Cavan hospital bags almost €230K in parking fees

Cavan General Hospital (CGH) took in, on average, close to €230,000 per year over the past five years in car parking fees.

On foot of a request by The Anglo-Celt for the information, the RCSI Hospital Group, of which CGH is part, revealed that in the five-years between 2013 and 2017, a total of €1,147,332 was taken in car parking fees.
CGH continues to have one of the lowest car parking charges in the country, regardless of length of visitor stay, with a flat rate of €3.
In the five-years the highest sum taken in was in 2013, at €242,788.
Respectively, in the years between 2014 and 2016, the hospital took in sums of €220,669, €231,053, and €212,520.
Last year CHG parking fees raised €240,302.
A spokesperson for the RCSI Hospital Group informed the Celt: “Car park income is used as part of the overall Hospital Budget to support the operation and day to day running costs of the Hospital.”
The figures emerge in the same week as Minister for State Finian McGrath defended hospital parking charges across the country in the face of a mounting campaign to reduce or waive parking charges at hospitals, in particular for outpatient appointments. It follows consistent pleas from the Irish Cancer Society to apply similar consideration for cancer treatment patients nationwide.
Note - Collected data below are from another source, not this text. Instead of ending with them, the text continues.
/-! ## clearBits -/

@[simp] theorem clearBits_cfg (r : RegBits) : (clearBits r s).cfg = s.cfg := rfl
@[simp] theorem clearBits_pc (r : RegBits) : (clearBits r s).pc = s.pc := rfl
@[simp] theorem clearBits_sp (r : RegBits) : (clearBits r s).sp = s.sp := rfl
@[simp] theorem clearBits_running (r : RegBits) : (clearBits r s).running = s.running := rfl
@[simp] theorem clearBits_parity (r : RegBits) : (clearBits r s).parity = s.parity := rfl
@[simp] theorem clearBits_fault (r : RegBits) : (clearBits r s).fault = s.fault := rfl
@[simp] theorem clearBits_secStatus (r : RegBits) : (clearBits r s).secStatus = s.secStatus := rfl
@[simp] theorem clearBits_irqLine (r : RegBits) : (clearBits r s).irqLine = s.irqLine := rfl
@[simp] theorem clearBits_vpScratch (r : RegBits) : (clearBits r s).vpScratch = s.vpScratch := rfl
@[simp] theorem clearBits_viewports (r : RegBits) : (clearBits r s).viewports = s.viewports := rfl
@[simp] theorem clearBits_mvScratch (r : RegBits) : (clearBits r s).mvScratch = s.mvScratch := rfl
@[simp] theorem clearBits_modelviews (r : RegBits) : (clearBits r s).modelviews = s.modelviews := rfl
@[simp] theorem clearBits_matScratch (r : RegBits) : (clearBits r s).matScratch = s.matScratch := rfl
@[simp] theorem clearBits_materials (r : RegBits) : (clearBits r s).materials = s.materials := rfl
@[simp] theorem clearBits_thScratch (r : RegBits) : (clearBits r s).thScratch = s.thScratch := rfl
@[simp] theorem clearBits_texheads (r : RegBits) : (clearBits r s).texheads = s.texheads := rfl
@[simp] theorem clearBits_ltScratch (r : RegBits) : (clearBits r s).ltScratch = s.ltScratch := rfl
@[simp] theorem clearBits_lights (r : RegBits) : (clearBits r s).lights = s.lights := rfl
@[simp] theorem clearBits_lsScratch (r : RegBits) : (clearBits r s).lsScratch = s.lsScratch := rfl
@[simp] theorem clearBits_lightsets (r : RegBits) : (clearBits r s).lightsets = s.lightsets := rfl
@[simp] theorem clearBits_ring (r : RegBits) : (clearBits r s).ring = s.ring := rfl
@[simp] theorem clearBits_cursor (r : RegBits) : (clearBits r s).cursor = s.cursor := rfl
@[simp] theorem clearBits_triOut (r : RegBits) : (clearBits r s).triOut = s.triOut := rfl
@[simp] theorem clearBits_cram (r : RegBits) : (clearBits r s).cram = s.cram := rfl
@[simp] theorem clearBits_powerUp (r : RegBits) : (clearBits r s).powerUp = s.powerUp := rfl
@[simp] theorem clearBits_draws (r : RegBits) : (clearBits r s).draws = s.draws := rfl
@[simp] theorem clearBits_budget (r : RegBits) : (clearBits r s).budget = s.budget := rfl
@[simp] theorem clearBits_inputs (r : RegBits) : (clearBits r s).inputs = s.inputs := rfl
@[simp] theorem clearBits_results (r : RegBits) : (clearBits r s).results = s.results := rfl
Representations were made on the matter in the Dáil last week by Sligo-Leitrim constituency Fianna Fáil TD, Marc MacSharry.
“People are not going to hospital for a day out and they are not going to meet somebody for coffee. They are going there because they are under the weather,” Deputy MacSharry stated with more than a hint of incredulity.
“They may have a serious illness, such as cancer, and are going in for outpatient treatment. There may be less serious conditions whereby, equally, people are going for treatment.
All of these people, or, in the case of children, their families, have contributed in taxation through the years to the annual HSE budget, which amounts to €14.5 billion this year,” said the local TD, who also represents part of West Cavan.
Responding, Minister for State Finian McGrath confirmed that the HSE has been asked to conduct a review of existing parking arrangements at hospitals.
Of the 40 hospital car parks owned and operated by hospitals, 10 do not charge for parking. Five hospitals do not have car parks, and four hospital car parks are owned and operated by private companies.
At Our Lady of Lourdes in Drogheda, which separately has one of the highest charges in the country at €4 per hour, up to a maximum of €40 per day, patients attending for certain cancer treatments at the oncology unit are afforded reduced rates for car parking.
Deputy McGrath stated that the review of hospital parking charges has already begun, though there was no timescale as to when the review would be completed.